## ACTIVITY
When the line containing "nn) = .sneImm x nn ∧" appears in the data below, begin copying there and stop only after the line containing "registers are equal".

---*---

-- ==== Sys2Proof/Certificates/Slice0/Obligations.lean ====
section
/-! DEFINITION. The statements about the model, from the numbered rules of spec/. Nothing is proved here.

A statement about an instruction says: which words decode to it (the pattern of 30_encoding.md R66, every operand value, ignored bits
included), that `exec` answers a next state for every state that meets the hypotheses, what that state holds, and its frame. Where a
clause rests on a decision the spec marks as its own (D<n> of 92_eei_decisions.md), or on what it marks general knowledge, the docstring
says so, and the statement's basis is 'derived'. In every statement with `PcAdvances`, that `PC` wraps at 65536 is decision D16 (R13, R80); it
matters only where no step can execute. -/

open Sys2Proof Sys2Proof.Machine

/-! ### Control flow (40_control_flow.md) -/

/-- R82: every word 0x1NNN is `JP NNN`; `PC` becomes `NNN`, whatever it is, and nothing else changes. -/
def Obligations.JumpSetsPc : Prop :=
  ∀ nnn : Addr12, decode (0x1#4 ++ nnn) = .jp nnn ∧
    ∀ s : State, ∃ t, exec (.jp nnn) s = .next t ∧
      t.pc.toNat = nnn.toNat ∧ KeepsRegs s t ∧ t.i = s.i ∧ KeepsRest s t

/-- R84: every word 0x3XNN is `SE Vx, NN`; `PC` moves by 4 if `V[X] = NN`, else by 2; nothing else changes. -/
def Obligations.SkipIfEqualImmediate : Prop :=
  ∀ (x : Reg) (nn : Byte), decode (0x3#4 ++ x ++ nn) = .seImm x nn ∧
    ∀ s : State, ∃ t, exec (.seImm x nn) s = .next t ∧
      PcAdvances s t (if (s.getV x).toNat = nn.toNat then 4 else 2) ∧ KeepsRegs s t ∧ t.i = s.i ∧ KeepsRest s t

/-- R85: every word 0x4XNN is `SNE Vx, NN`; `PC` moves by 4 if `V[X] ≠ NN`, else by 2; nothing else changes. -/
def Obligations.SkipIfNotEqualImmediate : Prop :=
  ∀ (x : Reg) (nn : Byte), decode (0x4#4 ++ x ++ nn) = .sneImm x nn ∧
    ∀ s : State, ∃ t, exec (.sneImm x nn) s = .next t ∧
      PcAdvances s t (if (s.getV x).toNat ≠ nn.toNat then 4 else 2) ∧ KeepsRegs s t ∧ t.i = s.i ∧ KeepsRest s t

/-- R86 and R87: every word 0x5XYN is `SE Vx, Vy` and every word 0x9XYN is `SNE Vx, Vy`; `PC` moves by 4 if the registers are equal
(differ), else by 2; nothing else changes. That `N` is ignored is the spec's decision D8; that 9XY0 is an instruction of this machine is
its decision D1. -/
def Obligations.SkipOnTwoRegisters : Prop :=
  ∀ (x y : Reg) (n : Nibble),
    decode (0x5#4 ++ x ++ y ++ n) = .seReg x y ∧ decode (0x9#4 ++ x ++ y ++ n) = .sneReg x y ∧
    ∀ s : State,
      (∃ t, exec (.seReg x y) s = .next t ∧
        PcAdvances s t (if s.getV x = s.getV y then 4 else 2) ∧ KeepsRegs s t ∧ t.i = s.i ∧ KeepsRest s t) ∧
      (∃ t, exec (.sneReg x y) s = .next t ∧
        PcAdvances s t (if s.getV x = s.getV y then 2 else 4) ∧ KeepsRegs s t ∧ t.i = s.i ∧ KeepsRest s t)

/-- R88: every word 0xBNNN is `JP V0, NNN`; `PC` becomes the whole sum `NNN + V[0]`, not masked to 12 bits; nothing else changes. The
instruction is the spec's decision D1, the width of the sum its decision D15. -/
def Obligations.IndexedJumpAddsV0 : Prop :=
  ∀ nnn : Addr12, decode (0xB#4 ++ nnn) = .jpV0 nnn ∧
    ∀ s : State, ∃ t, exec (.jpV0 nnn) s = .next t ∧
      t.pc.toNat = nnn.toNat + (s.getV 0x0#4).toNat ∧ KeepsRegs s t ∧ t.i = s.i ∧ KeepsRest s t

/-- R83: every word 0x2NNN is `CALL NNN`; with fewer than sixteen entries in use, `PC + 2` is pushed, `PC` becomes `NNN`, every other entry
and everything else is as before. The depth 16 is the spec's decision D3. -/
def Obligations.CallPushesReturnAddress : Prop :=
  ∀ nnn : Addr12, decode (0x2#4 ++ nnn) = .call nnn ∧
    ∀ s : State, s.sp.val < 16 → ∃ t, exec (.call nnn) s = .next t ∧
      t.pc.toNat = nnn.toNat ∧ t.sp.val = s.sp.val + 1 ∧
      (∀ (k : Nat) (h : k < 16), if k = s.sp.val then t.stack[k].toNat = (s.pc.toNat + 2) % 65536 else t.stack[k] = s.stack[k]) ∧
      KeepsRegs s t ∧ t.i = s.i ∧ KeepsMemory s t ∧ KeepsScreen s t ∧ KeepsTimers s t ∧ KeepsStatus s t ∧ KeepsInputs s t

/-- R83, R173: with sixteen entries in use a `CALL` reports StackOverflow at its own `PC` and halts; nothing else changes (decisions D3, D4,
D7). -/
def Obligations.CallOnFullStackHalts : Prop :=
  ∀ (nnn : Addr12) (s : State), s.sp.val = 16 → ∃ t, exec (.call nnn) s = .next t ∧
    Reports s t .stackOverflow 0 ∧ t.halted = true ∧ t.pc = s.pc ∧ KeepsStack s t ∧
    KeepsRegs s t ∧ t.i = s.i ∧ KeepsMemory s t ∧ KeepsScreen s t ∧ KeepsTimers s t ∧ KeepsInputs s t

/-- R81: every word 0x0XEE is `RET`; with an entry in use, `SP` goes down by one and `PC` becomes the entry that was the top, as it stands;
everything else is as before. That `X` is ignored is the spec's decision D8. -/
def Obligations.ReturnPopsIntoPc : Prop :=
  (∀ x : Reg, decode (0x0#4 ++ x ++ 0xEE#8) = .ret) ∧
    ∀ s : State, ∀ h : 0 < s.sp.val, ∃ t, exec .ret s = .next t ∧
      t.sp.val + 1 = s.sp.val ∧ t.pc = s.stack[s.sp.val - 1]'(by have := s.sp.isLt; omega) ∧
      (∀ (k : Nat) (hk : k < 16), t.stack[k] = s.stack[k]) ∧
      KeepsRegs s t ∧ t.i = s.i ∧ KeepsMemory s t ∧ KeepsScreen s t ∧ KeepsTimers s t ∧ KeepsStatus s t ∧ KeepsInputs s t

/-- R81, R174: with no entry in use a `RET` reports StackUnderflow at its own `PC` and halts; nothing else changes (decisions D4, D7). -/
def Obligations.ReturnOnEmptyStackHalts : Prop :=
  ∀ s : State, s.sp.val = 0 → ∃ t, exec .ret s = .next t ∧
    Reports s t .stackUnderflow 0 ∧ t.halted = true ∧ t.pc = s.pc ∧ KeepsStack s t ∧
    KeepsRegs s t ∧ t.i = s.i ∧ KeepsMemory s t ∧ KeepsScreen s t ∧ KeepsTimers s t ∧ KeepsInputs s t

---*---

## EXPECTED ANSWER
  ∀ (x : Reg) (nn : Byte), decode (0x4#4 ++ x ++ nn) = .sneImm x nn ∧
    ∀ s : State, ∃ t, exec (.sneImm x nn) s = .next t ∧
      PcAdvances s t (if (s.getV x).toNat ≠ nn.toNat then 4 else 2) ∧ KeepsRegs s t ∧ t.i = s.i ∧ KeepsRest s t

/-- R86 and R87: every word 0x5XYN is `SE Vx, Vy` and every word 0x9XYN is `SNE Vx, Vy`; `PC` moves by 4 if the registers are equal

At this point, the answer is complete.